POST /api/v1/learning/engagements/{engagement_name}/extract

Parses the engagement's findings and adds new techniques to the index. Returns the number of techniques extracted.

Response:

{
  "engagement": "acme-2026-q1",
  "techniques_extracted": 12,
  "techniques": [
    {
      "id": 45,
      "cwe": "CWE-89",
      "tech_stack": "Spring Boot + PostgreSQL",
      "technique": "Time-based blind SQLi via ORDER BY clause",
      "payload": "1 AND (SELECT 1 FROM (SELECT SLEEP(5))a)-- -",
      "bypass_type": "WAF chunked encoding",
      "success_count": 3,
      "last_used_at": "2026-03-15T16:00:00Z"
    }
  ]
}

Get recommendations

GET /api/v1/learning/recommend?tech_stack=Spring+Boot&cwes=CWE-89,CWE-79&limit=20
Parameter Type Default Description
tech_stack query * Filter by tech stack
cwes query all Comma-separated CWE IDs
limit query 20 Max recommendations (1-100)

Response (LearningRecommendation[]):

[
  {
    "cwe": "CWE-89",
    "tech_stack": "Spring Boot + PostgreSQL",
    "recommended_payloads": [
      "' OR SLEEP(5)-- -",
      "1 UNION SELECT NULL,NULL,version()-- -"
    ],
    "recommended_techniques": [
      "Time-based blind via ORDER BY",
      "UNION-based via column count enumeration"
    ],
    "historical_success_rate": 0.73
  }
]

Statistics

GET /api/v1/learning/stats

Aggregate statistics: total techniques, top CWEs, most successful payloads, coverage by tech stack.

List all techniques

GET /api/v1/learning/techniques?cwe=CWE-89&tech_stack=Spring+Boot&limit=50

Browse the full learning index with optional filters.


Trigger Hindsight reflection

POST /api/v1/learning/engagements/{engagement_name}/reflect

Triggers a Hindsight reflection cycle — analyzes all stored memories and synthesizes mental models (patterns, correlations, actionable insights). Requires Hindsight to be enabled.

Response:

{
  "status": "ok",
  "engagement": "acme-2026-q1",
  "tech_stack": "Spring Boot + PostgreSQL",
  "reflection": "Pattern: Java web apps using Spring Boot + Hibernate are 73% likely to have HQL injection when user input reaches dynamic queries. Most successful bypass: parameterized LIKE with wildcard injection."
}

Check Hindsight health

GET /api/v1/learning/hindsight/health

Returns the status of the Hindsight agent memory service.


CLI equivalent

The /learn skill runs the same extraction from the command line. It's automatically called at the end of a /pentest run.

Use /learn <engagement_name> --reflect to also trigger a Hindsight reflection cycle after extraction.
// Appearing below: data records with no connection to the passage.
-- ==== Sys2Proof/Laws/Check.lean ====
section
/-! SUPPORT. The laws of Safety.lean as computed checks, so that a concrete state is shown to keep a law by evaluation. -/

namespace Sys2Proof.Machine

/-! ### Part control and settings -/

/-- State.PartLaw, computed. -/
def State.partCheck (s : State) : Bool :=
  (s.ready == decide (s.partState = .run)) && (decide (s.loader ≠ .idle) == decide (s.partState = .loading)) &&
    decide (s.session ≠ .closed → s.partState = .run) &&
    ((s.flash.selN == false) == ((match s.loader with | .reading _ => true | _ => false) || s.session == .selected)) &&
    decide (s.loader = .idle → s.session = .closed → s.flash = FlashPins.rest)

theorem State.partLaw_of_check (s : State) (h : s.partCheck = true) : s.PartLaw := by
  simp only [State.partCheck, Bool.and_eq_true, beq_iff_eq, decide_eq_true_eq] at h
  obtain ⟨⟨⟨⟨h1, h2⟩, h3⟩, h4⟩, h5⟩ := h
  refine ⟨by rw [h1]; simp, ?_, h3, ?_, h5⟩
  · constructor
    · intro h; simpa [h] using h2
    · intro h; simpa [h] using h2
  · rw [Bool.eq_iff_iff] at h4
    simp only [beq_iff_eq, Bool.or_eq_true] at h4
    rw [h4]
    cases s.loader <;> simp

/-- State.SettingsLaw for a loader that is at rest, computed. -/
def State.settingsCheck (s : State) : Bool :=
  decide (s.timing.ageLimit ≤ 4095) && decide (16 ≤ s.timing.discardLimit ∧ s.timing.discardLimit ≤ 65535) &&
    decide (1 ≤ s.timing.allowance ∧ s.timing.allowance ≤ 15) && decide (s.used ≤ 15) &&
    (match s.outcome with | .loaded n => decide (n ≤ 8) | _ => true) && decide (s.loader = .idle)

theorem State.settingsLaw_of_check (s : State) (h : s.settingsCheck = true) : s.SettingsLaw := by
  simp only [State.settingsCheck, Bool.and_eq_true, decide_eq_true_eq] at h
  obtain ⟨⟨⟨⟨⟨h1, h2⟩, h3⟩, h4⟩, h5⟩, h6⟩ := h
  refine ⟨h1, h2, h3, h4, ?_, by simp [h6], by simp [h6], by simp [h6]⟩
  intro n hn
  simpa [hn] using h5

/-! ### The aperture table and the intake -/

/-- State.TableLaw for a loader that is not INSTALLING, computed. -/
def State.tableCheck (s : State) : Bool :=
  (List.finRange 8).all (fun i =>
    decide ((s.aperture i).state = .empty → s.aperture i = Aperture.cleared) &&
    decide ((s.aperture i).state ≠ .empty → (s.aperture i).fields.valid = true) &&
    ((s.aperture i).drain.isSome == decide ((s.aperture i).state = .draining)) &&
    (List.finRange 8).all (fun j => decide (i ≠ j → (s.aperture i).state ≠ .empty → (s.aperture j).state ≠ .empty →
      (s.aperture i).fields.viewsOverlap (s.aperture j).fields = false ∧
        (s.aperture i).fields.surfacesOverlap (s.aperture j).fields = false)) &&
    decide (s.partState = .held ∨ s.partState = .loading → s.staging = none ∧ (s.aperture i).state = .empty)) &&
  decide (s.loader ≠ .idle → s.partState = .loading) &&
  (match s.loader with | .installing _ _ => false | _ => true)

theorem State.tableLaw_of_check (s : State) (h : s.tableCheck = true) : s.TableLaw := by
  simp only [State.tableCheck, Bool.and_eq_true, List.all_eq_true, List.mem_finRange, forall_true_left,
    decide_eq_true_eq, beq_iff_eq] at h
  obtain ⟨⟨h1, h2⟩, h3⟩ := h
  refine ⟨fun i => (h1 i).1.1.1.1, fun i => (h1 i).1.1.1.2, fun i => ?_, fun i j hij hi hj => (h1 i).1.2 j hij hi hj,
    fun hp => ⟨((h1 0).2 hp).1, fun i => ((h1 i).2 hp).2⟩, h2, fun hd rs hl => by simp [hl] at h3⟩
  rw [(h1 i).1.1.2]
  simp

/-- State.IntakeLaw, computed. -/
def State.intakeCheck (s : State) : Bool :=
  decide (s.intake.length ≤ 8) && decide ((s.intake.map (·.position)).Pairwise (· < ·)) &&
    s.intake.all (fun r => decide (1 ≤ r.position ∧ r.position ≤ s.acceptCount) && r.data.any (·.enabled)) &&
    (match s.intake.head? with | none => true | some r => decide (r.state = .scattering)) &&
    s.intake.tail.all (fun r => decide (r.state = .waiting)) &&
    decide (s.scatter.state = .idle ↔ s.intake = []) && decide (s.scatter.cursor.isSome = true ↔ s.intake ≠ [])

theorem State.intakeLaw_of_check (s : State) (h : s.intakeCheck = true) : s.IntakeLaw := by
  simp only [State.intakeCheck, Bool.and_eq_true, List.all_eq_true, decide_eq_true_eq, List.any_eq_true] at h
  obtain ⟨⟨⟨⟨⟨⟨h1, h2⟩, h3⟩, h4⟩, h5⟩, h6⟩, h7⟩ := h
  refine ⟨h1, h2, fun r hr => (h3 r hr).1, fun r hr => (h3 r hr).2, ?_, h5, h6, h7⟩
  intro r hr
  simpa [hr] using h4

/-! ### The combine store and the fence -/

/-- MERGING or WRITING, computed. -/
def SlotState.isFlushing (st : SlotState) : Bool := st == .merging || st == .writing

/-- OPEN or MERGING, computed. -/
def SlotState.isHolding (st : SlotState) : Bool := st == .opened || st == .merging

theorem SlotState.flushing_iff (st : SlotState) : st.flushing ↔ st.isFlushing = true := by
  simp [SlotState.flushing, SlotState.isFlushing]

theorem SlotState.holdsLine_iff (st : SlotState) : st.holdsLine ↔ st.isHolding = true := by
  simp [SlotState.holdsLine, SlotState.isHolding]

/-- State.SlotLaw, computed. -/
def State.slotCheck (s : State) : Bool :=
  decide s.openOrder.Nodup && decide s.flushOrder.Nodup &&
    (List.finRange 16).all (fun k =>
      decide (k ∈ s.openOrder ↔ (s.slot k).state = .opened) &&
      decide (k ∈ s.flushOrder ↔ (s.slot k).state.isFlushing = true) &&
      decide ((s.slot k).state = .free → s.slot k = Slot.cleared) &&
      decide ((s.slot k).state = .opened →
        (s.slot k).reason = .none ∧ (s.slot k).mask = 0#64 ∧ (s.slot k).request = .none) &&
      decide ((s.slot k).state.isFlushing = true → (s.slot k).request ≠ .none) &&
      (List.finRange 16).all (fun j => decide (j ≠ k → (s.slot j).state.isHolding = true →
        (s.slot k).state.isHolding = true → (s.slot j).line ≠ (s.slot k).line)) &&
      (match (s.slot k).request with
        | .outstanding t => decide (s.tag t = some ⟨.combine, (s.slot k).state.requestKind, (s.slot k).line, .slot k⟩)
        | _ => true)) &&
    s.intake.all (fun r => decide r.touched.Nodup && r.touched.all (fun k => decide ((s.slot k).state = .opened))) &&
    (List.finRange 8).all (fun t => match s.tag t with
      | some r => match r.owner with
        | .slot k => decide ((s.slot k).request = .outstanding t ∧ r.kind = (s.slot k).state.requestKind)
        | _ => true
      | none => true)

theorem State.slotLaw_of_check (s : State) (h : s.slotCheck = true) : s.SlotLaw := by
  simp only [State.slotCheck, Bool.and_eq_true, List.all_eq_true, List.mem_finRange, forall_true_left,
    decide_eq_true_eq] at h
  obtain ⟨⟨⟨⟨h1, h2⟩, h3⟩, h4⟩, h5⟩ := h
  refine ⟨h1, fun k => (h3 k).1.1.1.1.1.1, h2, fun k => ?_, fun k => (h3 k).1.1.1.1.2, fun k => (h3 k).1.1.1.2,
    fun k hk => (h3 k).1.1.2 ((SlotState.flushing_iff _).mp hk),
    fun j k hjk hj hk => (h3 k).1.2 j hjk ((SlotState.holdsLine_iff _).mp hj) ((SlotState.holdsLine_iff _).mp hk),
    fun r hr => ⟨(h4 r hr).1, (h4 r hr).2⟩, fun k t hk => ?_, fun t r k ht ho => ?_⟩
  · rw [SlotState.flushing_iff]
    exact (h3 k).1.1.1.1.1.2
  · have := (h3 k).2
    simpa [hk] using this
  · have := h5 t
    simpa [ht, ho] using this

/-- State.FenceLaw, computed. -/
def State.fenceCheck (s : State) : Bool :=
  (s.fence.prior.isSome == decide (s.fence.state = .pending)) &&
    decide (s.fence.state ≠ .pending → s.fence.fault = false) &&
    (List.finRange 16).all (fun k => decide (s.fence.state ≠ .pending → (s.slot k).mark = false))

theorem State.fenceLaw_of_check (s : State) (h : s.fenceCheck = true) : s.FenceLaw := by
  simp only [State.fenceCheck, Bool.and_eq_true, beq_iff_eq, List.all_eq_true, List.mem_finRange, forall_true_left,
    decide_eq_true_eq] at h
  obtain ⟨⟨h1, h2⟩, h3⟩ := h
  exact ⟨by rw [h1]; simp, h2, fun hp k => h3 k hp⟩

/-! ### The deferred read table and the forward queue -/

/-- State.entryIn, computed. -/
def State.isEntryIn (s : State) (p : PlaceIdx) (st : EntryState) : Bool :=
  match s.place p with
  | some e => e.state == st
  | none => false

theorem State.entryIn_iff (s : State) (p : PlaceIdx) (st : EntryState) : s.entryIn p st ↔ s.isEntryIn p st = true := by
  simp only [State.entryIn, State.isEntryIn]
  cases s.place p <;> simp

/-- Gather.gathers, computed. -/
def Gather.isGathering (g : Gather) (p : PlaceIdx) : Bool :=
  match g with
  | .priorWait q => q == p
  | .slotWait q _ => q == p
  | .reading q _ => q == p
  | _ => false

theorem Gather.gathers_iff (g : Gather) (p : PlaceIdx) : g.gathers p ↔ g.isGathering p = true := by
  cases g <;> simp [Gather.gathers, Gather.isGathering]

/-- Whether the engine is in CANCEL_WAIT for a place. -/
def Gather.isCancelling (g : Gather) (p : PlaceIdx) : Bool :=
  match g with
  | .cancelWait q _ => q == p
  | _ => false

theorem Gather.cancelling_iff (g : Gather) (p : PlaceIdx) :
    (∃ job, g = .cancelWait p job) ↔ g.isCancelling p = true := by
  cases g <;> simp [Gather.isCancelling]

/-- Whether the engine serves an immediate read. -/
def Gather.isImmediate (g : Gather) : Bool :=
  match g with
  | .immediate _ _ => true
  | _ => false

theorem Gather.immediate_iff (g : Gather) : (∃ job buffer, g = .immediate job buffer) ↔ g.isImmediate = true := by
  cases g <;> simp [Gather.isImmediate]

/-- What kind of read the port holds. -/
def PortState.heldAs (p : PortState) : Option HeldService :=
  match p with
  | .idle => none
  | .holding r => some r.service

theorem State.holdsImmediate_iff (s : State) :
    s.holdsImmediate ↔ (match s.port.heldAs with | some (.immediate _) => true | _ => false) = true := by
  simp only [State.holdsImmediate, PortState.heldAs]
  cases hp : s.port with
  | idle => simp
  | holding r => cases hr : r.service <;> simp [hr]

/-- State.DeferredLaw, computed. -/
def State.deferredCheck (s : State) : Bool :=
  (List.finRange 4).all (fun p => (List.finRange 4).all (fun q => match s.place p, s.place q with
      | some e, some d => decide (e.state ≠ .cancelled → d.state ≠ .cancelled → e.requester = d.requester →
          e.address = d.address → e.beats = d.beats → p = q)
      | _, _ => true) &&
    (decide (p ∈ s.queuedOrder) == s.isEntryIn p .queued) &&
    (s.isEntryIn p .gathering == s.gather.isGathering p) &&
    (s.isEntryIn p .cancelled == s.gather.isCancelling p) &&
    (match s.place p with
      | some e => e.expiry.isSome == decide (e.state = .ready ∨ e.state = .failed)
      | none => true)) &&
  decide s.queuedOrder.Nodup &&
  (!s.gather.isImmediate || (match s.port.heldAs with | some (.immediate _) => true | _ => false)) &&
  (!(match s.port.heldAs with | some (.immediate _) => true | _ => false) || s.gather.isImmediate ||
    (List.finRange 4).any (fun p => s.gather.isCancelling p)) &&
  decide s.gather.outstanding.Nodup && decide (s.gather.outstanding.length ≤ 4) &&
  (List.finRange 8).all (fun t => match s.tag t with
    | none => true
    | some r => match r.owner with
      | .place p => decide (t ∈ s.gather.outstanding) &&
          (match s.gather with | .reading q _ => q == p | .cancelWait q _ => q == p | _ => false)
      | .immediateRead => decide (t ∈ s.gather.outstanding) && s.gather.isImmediate
      | _ => true) &&
  s.gather.outstanding.all (fun t => match s.tag t with
    | none => false
    | some r => match r.owner with
      | .place _ => true
      | .immediateRead => true
      | _ => false) &&
  (match s.gather with | .cancelWait _ job => decide (job.outstanding ≠ []) | _ => true) &&
  decide (s.gather = .idle → s.queuedOrder = [])

theorem State.deferredLaw_of_check (s : State) (h : s.deferredCheck = true) : s.DeferredLaw := by
  simp only [State.deferredCheck, Bool.and_eq_true, List.all_eq_true, List.mem_finRange, forall_true_left,
    decide_eq_true_eq, beq_iff_eq, Bool.or_eq_true, Bool.not_eq_true', List.any_eq_true, true_and] at h
  obtain ⟨⟨⟨⟨⟨⟨⟨⟨⟨h1, h2⟩, h3⟩, h3'⟩, h4⟩, h5⟩, h6⟩, h7⟩, h8⟩, h9⟩ := h
  have himm : (∃ job buffer, s.gather = .immediate job buffer) → s.holdsImmediate := by
    rw [Gather.immediate_iff, State.holdsImmediate_iff]
    intro hi
    simpa [hi] using h3
  have hheld : s.holdsImmediate →
      (∃ job buffer, s.gather = .immediate job buffer) ∨ ∃ p job, s.gather = .cancelWait p job := by
    rw [Gather.immediate_iff, State.holdsImmediate_iff]
    intro hi
    rcases h3' with (h | h) | ⟨p, hp⟩
    · rw [h] at hi
      cases hi
    · exact Or.inl h
    · exact Or.inr ⟨p, (Gather.cancelling_iff _ _).mpr hp⟩
  refine ⟨?_, h2, fun p => ?_, fun p => ?_, fun p => ?_, fun p e he => ?_, himm, hheld, h4, h5,
    fun t r p ht ho => ?_, fun t r ht ho => ?_, fun t ht => ?_, fun p job hg => ?_, h9⟩
  · intro p q e d hp hq
    have := (h1 p).1.1.1.1 q
    simp only [hp, hq, decide_eq_true_eq] at this
    exact this
  · rw [State.entryIn_iff, ← (h1 p).1.1.1.2]
    simp
  · rw [State.entryIn_iff, Gather.gathers_iff, (h1 p).1.1.2]
  · rw [State.entryIn_iff, Gather.cancelling_iff, (h1 p).1.2]
  · have := (h1 p).2
    simp only [he, beq_iff_eq] at this
    rw [this]
    simp
  · have := h6 t
    simp only [ht, ho, Bool.and_eq_true, decide_eq_true_eq] at this
    refine ⟨this.1, ?_⟩
    cases hg : s.gather <;> simp_all
  · have := h6 t
    simp only [ht, ho, Bool.and_eq_true, decide_eq_true_eq] at this
    exact ⟨this.1, (Gather.immediate_iff _).mpr this.2⟩
  · have := h7 t ht
    cases hr : s.tag t with
    | none => simp [hr] at this
    | some r =>
      simp only [hr] at this
      refine ⟨r, rfl, ?_⟩
      cases ho : r.owner <;> simp_all
  · simpa [hg] using h8

/-- State.ForwardLaw, computed. -/
def State.forwardCheck (s : State) : Bool :=
  decide (s.forward.length ≤ 6) && s.forward.tail.all (fun e => decide (e.state = .behind)) &&
    (match s.forward.head? with | some e => decide (e.state ≠ .behind) | none => true) &&
    s.forward.dropLast.all (fun e => decide (e.kind = .write)) &&
    (s.forward.any (fun e => decide (e.kind = .read)) == decide (s.port.heldAs = some .passThrough)) &&
    (List.finRange 8).all (fun t => match s.tag t with
      | none => true
      | some r => decide (r.owner ≠ .readHead) || (match s.forward.head? with
        | none => false
        | some e => decide (e.kind = .read) && e.lines.any (fun l => decide (l.mark = .granted t))))

theorem State.forwardLaw_of_check (s : State) (h : s.forwardCheck = true) : s.ForwardLaw := by
  simp only [State.forwardCheck, Bool.and_eq_true, List.all_eq_true, List.mem_finRange, forall_true_left,
    decide_eq_true_eq, beq_iff_eq] at h
  obtain ⟨⟨⟨⟨⟨h1, h2⟩, h3⟩, h4⟩, h5⟩, h6⟩ := h
  refine ⟨h1, h2, fun e he => ?_, h4, ?_, fun t r ht ho => ?_⟩
  · simpa [he] using h3
  · have hl : (∃ e ∈ s.forward, e.kind = .read) ↔ s.forward.any (fun e => decide (e.kind = .read)) = true := by simp
    rw [hl, h5]
    simp only [PortState.heldAs, decide_eq_true_eq]
    cases hp : s.port <;> simp
  · have := h6 t
    simp only [ht, ho, ne_eq, not_true_eq_false, decide_false, Bool.false_or] at this
    cases hh : s.forward.head? with
    | none => simp [hh] at this
    | some e =>
      simp only [hh, Bool.and_eq_true, decide_eq_true_eq, List.any_eq_true] at this
      exact ⟨e, rfl, this.1, this.2⟩

end Sys2Proof.Machine
end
Hindsight agent memory integration

The learning loop uses a dual-write architecture: SQL (primary) + Hindsight (semantic memory).

What Hindsight adds

Capability SQL (existing) Hindsight (new)
Exact match by CWE/tech_stack Yes Yes
Semantic similarity search No Yes
Cross-engagement graph No Yes
Temporal memory No Yes
Reflection/mental models No Yes
Works when Hindsight is down Yes N/A (graceful fallback)

How it works

  1. Retain (dual-write): Every extracted technique is written to SQL AND stored in Hindsight as an Experience Memory
  2. Recall (enrichment): Recommendations combine SQL exact-match with Hindsight semantic search — finds similar techniques even when tech stack names don't match exactly
  3. Reflect (synthesis): After extraction, optionally synthesize mental models — high-level patterns from accumulated experience

Micro-agent memory

Each wave of test agents receives Hindsight context before dispatch. The agent-dispatch protocol calls recall_techniques() with the current tech stack and skill scope, injecting relevant historical techniques into the agent's prompt. This gives agents "experience" without polluting their context window.

Current status: DISABLED by default

Hindsight is integrated but disabled (HINDSIGHT_ENABLED=false). The SQL learning loop works independently. Enable Hindsight when you have 30-50+ completed engagements to benefit from semantic recall and cross-engagement pattern synthesis.

How to enable Hindsight

Step 1: Get an Anthropic API key

Go to https://console.anthropic.com/settings/keys and create a new key. This key is only for Hindsight memory operations — it does NOT affect claude -p which continues to use your Max subscription.

Estimated cost: ~$0.17 per engagement with Sonnet 4.6 (~$1.70/month for 10 pentests).

Step 2: Configure environment

Add to dashboard/.env:

HINDSIGHT_ENABLED=true
HINDSIGHT_API_KEY=sk-ant-api03-your-key-here

Step 3: Restart the dashboard

cd dashboard
docker compose down
docker compose up -d

Hindsight starts automatically (API on :8888, UI on :9999).

Step 4: Ingest knowledge packs (one-time)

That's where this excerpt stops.